**Exercise input:**
/-- After the `STEP` that enters a ramp, further samples are counted until the ramp's length is reached (R176, R180). -/
theorem feed_of_ramp_entry {ramp : Lifecycle} (hramp : ramp = .attack ∨ ramp = .release) {x : Int} {s u : State}
    {xs : List Int} (hdef : s.defined = true) (hbefore : s.stream.state = .off ∨ s.stream.state = .sustain)
    (hu : exec (.step x) s = .next u) (hentry : u.stream.state = ramp)
    (hlength : xs.length ≤ rampLength (rampCount s.derived ramp)) :
    ∃ t, runCommands (feedCommands xs) u = .next t ∧ t.stream.counter.toNat = xs.length ∧
      (xs.length < rampLength (rampCount s.derived ramp) → t.stream.state = ramp) ∧
      (xs.length = rampLength (rampCount s.derived ramp) → t.stream.state = ramp.successor) := by
  subst hentry
  obtain ⟨hstream, hderived, hdef'⟩ :
      u.stream = stepStream s.derived x s.stream ∧ u.derived = s.derived ∧ u.defined = true := by
    cases hu.symm.trans (exec_step_of_defined hdef x)
    exact ⟨rfl, rfl, hdef⟩
  have hmoved : u.stream.state ≠ s.stream.state := by
    obtain h | h := hramp <;> obtain h' | h' := hbefore <;> rw [h, h'] <;> decide
  have hzero : u.stream.counter = 0 := by
    rw [hstream] at hmoved ⊢
    exact stepStream_counter_of_entry hbefore hmoved
  obtain ⟨t, ht, htstream, _⟩ := runCommands_feed xs hdef'
  obtain ⟨hcounter, hstate⟩ := streamAfter_of_ramp (d := s.derived) (r := u.stream) hramp hzero hlength
  rw [← hderived, ← htstream] at hcounter hstate
  rw [← hderived]
  exact ⟨t, ht, hcounter, fun hmore => hstate.trans (if_neg hmore.ne), fun hlast => hstate.trans (if_pos hlast)⟩

end Sys2Proof.Machine

namespace Sys2Proof.Proofs.Other

open Sys2Proof Sys2Proof.Machine

/-- Settles O43, from the same on the stream registers, which `feed` runs the samples through. -/
theorem deadZoneKeepsTheState : Obligations.DeadZoneKeepsTheState := by
  intro xs s t hdef hstate hpeak ht
  rw [stream_of_feed hdef ht]
  refine streamAfter_state_of_deadZone hstate fun ys hys hne => ?_
  obtain ⟨u, hu, hstream, _⟩ := runCommands_feed ys hdef
  rw [← hstream]
  exact hpeak ys u hys hne hu

/-- Settles O44: the ramp is ATTACK, entered from OFF. -/
theorem attackLastsItsCountOfSamples : Obligations.AttackLastsItsCountOfSamples :=
  fun _ _ _ _ hdef hoff => feed_of_ramp_entry (.inl rfl) hdef (.inl hoff)

/-- Settles O45: the ramp is RELEASE, entered from SUSTAIN. -/
theorem releaseLastsItsCountOfSamples : Obligations.ReleaseLastsItsCountOfSamples :=
  fun _ _ _ _ hdef hsustain => feed_of_ramp_entry (.inr rfl) hdef (.inr hsustain)

/-- Settles O54, from the same on the stream registers, which `feed` runs the samples through. -/
theorem phaseRunsOnThroughTheTone : Obligations.PhaseRunsOnThroughTheTone := by
  intro xs s t hdef hphase hangle _ htone ht
  rw [stream_of_feed hdef ht]
  refine streamAfter_phase_of_tone hphase hangle fun ys hys => ?_
  obtain ⟨u, hu, hstream, _⟩ := runCommands_feed ys hdef
  rw [← hstream]
  exact htone ys u hys hu

/-- Settles O32: `INIT` leaves OFF, and a `STEP` from OFF gives 0. -/
theorem initCutsTheTone : Obligations.InitCutsTheTone := by
  intro s x hlegal _
  refine ⟨_, _, exec_init_of_cfgLegal hlegal, rfl, exec_step_of_defined rfl x, ?_⟩
  rw [sampleOut_outPort, stepOutput_of_off rfl]
  rfl

/-- Settles O35: each silent sample is one decay, and 372 decays bring every peak in range to 0. -/
theorem silenceDrainsThePeak : Obligations.SilenceDrainsThePeak := by
  intro s hinv hdef
  obtain ⟨t, ht, hstream, hderived⟩ := runCommands_feed (List.replicate 372 0) hdef
  rw [feedCommands, List.map_replicate] at ht
  refine ⟨t, ht, ?_, hderived⟩
  apply BitVec.eq_of_toNat_eq
  rw [hstream, streamAfter_silence_peak, decay_iterate_372_eq_zero (hinv.peak hdef)]
  rfl

/-- Settles O36: both peaks are the same fold of `DET.UPD`. -/
theorem peakDoesNotDependOnConfiguration : Obligations.PeakDoesNotDependOnConfiguration := by
  intro xs s u hs hu hpeak
  obtain ⟨t, ht, htstream, _⟩ := runCommands_feed xs hs
  obtain ⟨v, hv, hvstream, _⟩ := runCommands_feed xs hu
  exact ⟨t, v, ht, hv, by rw [htstream, hvstream, streamAfter_peak, streamAfter_peak, hpeak]⟩

/-- Settles O38, from the two cases of the OFF row. -/
theorem offRowTriggersAboveTheUpperThreshold : Obligations.OffRowTriggersAboveTheUpperThreshold := by
  intro x s hdef hangle hoff
  refine ⟨_, exec_step_of_defined hdef x, fun hpeak => ?_, fun hpeak => ?_⟩ <;>
    rw [sampleOut_stream, stepStream_peak] at hpeak
  · obtain ⟨hstate, hcounter⟩ := stepStream_of_afterTransition (afterTransition_of_trigger hoff hpeak)
    exact ⟨hstate, hcounter, stepStream_phase_of_trigger hoff hangle hpeak⟩
  · obtain ⟨hstate, hcounter⟩ := stepStream_of_afterTransition (afterTransition_of_off hoff hpeak)
    exact ⟨hstate.trans hoff, hcounter, stepStream_phase_of_off (hstate.trans hoff)⟩

/-- Settles O40, from the two cases of the SUSTAIN row. -/
theorem sustainRowReleasesBelowTheLowerThreshold : Obligations.SustainRowReleasesBelowTheLowerThreshold := by
  intro x s hdef hsustain
  refine ⟨_, exec_step_of_defined hdef x, fun hpeak => ?_, fun hpeak => ?_⟩ <;>
    rw [sampleOut_stream, stepStream_peak] at hpeak
  · exact stepStream_of_afterTransition (afterTransition_of_below hsustain hpeak)
  · obtain ⟨hstate, hcounter⟩ := stepStream_of_afterTransition (afterTransition_of_sustain hsustain hpeak)
    exact ⟨hstate.trans hsustain, hcounter⟩

/-- Settles O41, from the RELEASE row; `OSC.ADV` keeps PHASE in OFF. -/
theorem releaseRowCountsToOff : Obligations.ReleaseRowCountsToOff := by
  intro x s hdef hbound hrelease
  have hrow := stepStream_of_ramp (d := s.derived) (r := s.stream) (x := x) (.inr hrelease)
  rw [hrelease] at hrow
  obtain ⟨hcounter, hstate⟩ := hrow (hbound.2 hrelease)
  refine ⟨_, exec_step_of_defined hdef x, hcounter, fun hlast => ?_, fun hmore => hstate.trans (if_neg hmore)⟩
  have hoff := hstate.trans (if_pos hlast)
  exact ⟨hoff, stepStream_phase_of_off hoff⟩

/-- Settles O60, one case of R225 after another. -/
theorem boundarySamplesAreZero : Obligations.BoundarySamplesAreZero := by
  intro x s hdef
  refine ⟨_, exec_step_of_defined hdef x, fun hcase => ?_⟩
  have hzero : stepOutput s.derived x s.stream = 0 := by
    obtain hoff | hends | hvolume | ⟨hsustain, hentry, hcount⟩ := hcase
    · exact stepOutput_of_off hoff
    · exact stepOutput_of_ends_off hends
    · exact genSyn_of_volume_zero hvolume
    · exact stepOutput_of_release_of_one hsustain hentry hcount
  rw [sampleOut_outPort, hzero]
  rfl

end Sys2Proof.Proofs.Other

/-! SUPPORT. How close the sine and the envelope units are to the real sine (spec/43_oscillator_synthesis.md rules R193,
R195; assumption logs 3 and 4): what rounding makes of a value close to the real one, how far the power series is off up
to a turn, how far the fraction taken for π is off π, and that the series rises over the first quarter of the turn. -/

namespace Sys2Proof.Machine

/-! ### Rounding a close value -/

/-- `q` is a real number's nearest integer, up to `margin` about the half-integers: within 1/2 and the margin of it, and
within 1/2 where no half-integer lies within the margin. -/
def RoundsUpTo (margin : ℝ) (q : ℤ) (z : ℝ) : Prop :=
  |(q : ℝ) - z| < 1 / 2 + margin ∧
    ((∀ m : ℤ, margin < |z - ((m : ℝ) + 1 / 2)|) → |(q : ℝ) - z| < 1 / 2)

/-- The nearest integer of a number that is closer than the margin. -/
theorem roundsUpTo_of_close {q : ℤ} {y z margin : ℝ} (hle : (q : ℝ) ≤ y + 1 / 2) (hlt : y + 1 / 2 < q + 1)
    (hclose : |z - y| < margin) : RoundsUpTo margin q z := by
  obtain ⟨hlower, hupper⟩ := abs_lt.1 hclose
  refine ⟨abs_lt.2 ⟨by linarith, by linarith⟩, fun hfar => ?_⟩
  have habove := hfar q
  have hbelow := hfar (q - 1)
  push_cast at hbelow
  rw [lt_abs] at habove hbelow
  rw [abs_lt]
  constructor
  · obtain h | h := habove <;> linarith
  · obtain h | h := hbelow <;> linarith

/-- A number that is not negative has no negative nearest integer. -/
theorem RoundsUpTo.nonneg {margin z : ℝ} {q : ℤ} (h : RoundsUpTo margin q z) (hmargin : margin < 1 / 2)
    (hz : 0 ≤ z) : 0 ≤ q := by
  have hlower := (abs_lt.1 h.1).1
  have hnext : (0 : ℝ) < q + 1 := by linarith
  exact Int.le_of_lt_add_one (by exact_mod_cast hnext)

/-- The rounded series is the nearest integer of the scaled sine, where the series is closer than 2^-116. -/
theorem sineRounded_roundsUpTo {a b : Nat} (hb : 0 < b) {z : ℝ}
    (h : |z - sineSeries ((a : ℝ) / b) (sineTerms + 1)| ≤ 1 / 2 ^ 116) :
    RoundsUpTo (1 / 2 ^ 100) (sineRounded a b) (32768 * z) := by
  obtain ⟨hle, hlt⟩ := sineRounded_bounds a b hb
  rw [sineNum_div_sineDen a b hb, ← sineSeries] at hle hlt
  refine roundsUpTo_of_close hle hlt ?_
  rw [← mul_sub, abs_mul]
  calc |(32768 : ℝ)| * |z - sineSeries ((a : ℝ) / b) (sineTerms + 1)|
      ≤ |(32768 : ℝ)| * (1 / 2 ^ 116) := by gcongr
    _ < 1 / 2 ^ 100 := by norm_num

/-! ### The series up to a turn -/

/-- The 31 terms kept are off the sine by at most twice the 62nd power of the exponential series. -/
theorem abs_sin_sub_sineSeries_le_of_le {x bound : ℝ} (hx : |x| ≤ bound) (hbound : bound ≤ 7) :
    |Real.sin x - sineSeries x (sineTerms + 1)| ≤ bound ^ 62 / (Nat.factorial 62 : ℝ) * 2 := by
  have hsmall : |x| / (2 * ((sineTerms + 1 : Nat) : ℝ) + 1) ≤ 1 / 2 := by
    unfold sineTerms
    norm_num
    linarith
  refine (abs_sin_sub_sineSeries_le hsmall).trans ?_
  rw [show 2 * (sineTerms + 1) = 62 from rfl]
  gcongr

/-- Up to a turn the series is off the sine by at most 2^-118. -/
theorem abs_sin_sub_sineSeries_le_turn {x : ℝ} (hx : |x| ≤ 63 / 10) :
    |Real.sin x - sineSeries x (sineTerms + 1)| ≤ 1 / 2 ^ 118 :=
  (abs_sin_sub_sineSeries_le_of_le hx (by norm_num)).trans (by norm_num [Nat.factorial])

/-- A little beyond half a turn the series is off the sine by at most 2^-170. -/
theorem abs_sin_sub_sineSeries_le_half {x : ℝ} (hx : |x| ≤ 16 / 5) :
    |Real.sin x - sineSeries x (sineTerms + 1)| ≤ 1 / 2 ^ 170 :=
  (abs_sin_sub_sineSeries_le_of_le hx (by norm_num)).trans (by norm_num [Nat.factorial])

/-! ### The fraction taken for π -/

/-- `piFx160` as the number it stands for. -/
noncomputable def piFraction : ℝ := (piFx160 : ℝ) / 2 ^ 160

theorem piFraction_bounds : 3 ≤ piFraction ∧ piFraction ≤ 16 / 5 := by
  have hlower : 3 * 2 ^ 160 ≤ piFx160 := by decide
  have hupper : piFx160 * 5 ≤ 16 * 2 ^ 160 := by decide
  rw [piFraction, le_div_iff₀ (by positivity), div_le_div_iff₀ (by positivity) (by positivity)]
  exact_mod_cast And.intro hlower hupper

theorem piFraction_pos : 0 < piFraction := by linarith [piFraction_bounds.1]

**Aim of the exercise:** Copy exactly the lines above, starting at the opening line and finishing at the line in which "(xs.length < rampLength" occurs.

**Worked solution:**
/-- After the `STEP` that enters a ramp, further samples are counted until the ramp's length is reached (R176, R180). -/
theorem feed_of_ramp_entry {ramp : Lifecycle} (hramp : ramp = .attack ∨ ramp = .release) {x : Int} {s u : State}
    {xs : List Int} (hdef : s.defined = true) (hbefore : s.stream.state = .off ∨ s.stream.state = .sustain)
    (hu : exec (.step x) s = .next u) (hentry : u.stream.state = ramp)
    (hlength : xs.length ≤ rampLength (rampCount s.derived ramp)) :
    ∃ t, runCommands (feedCommands xs) u = .next t ∧ t.stream.counter.toNat = xs.length ∧
      (xs.length < rampLength (rampCount s.derived ramp) → t.stream.state = ramp) ∧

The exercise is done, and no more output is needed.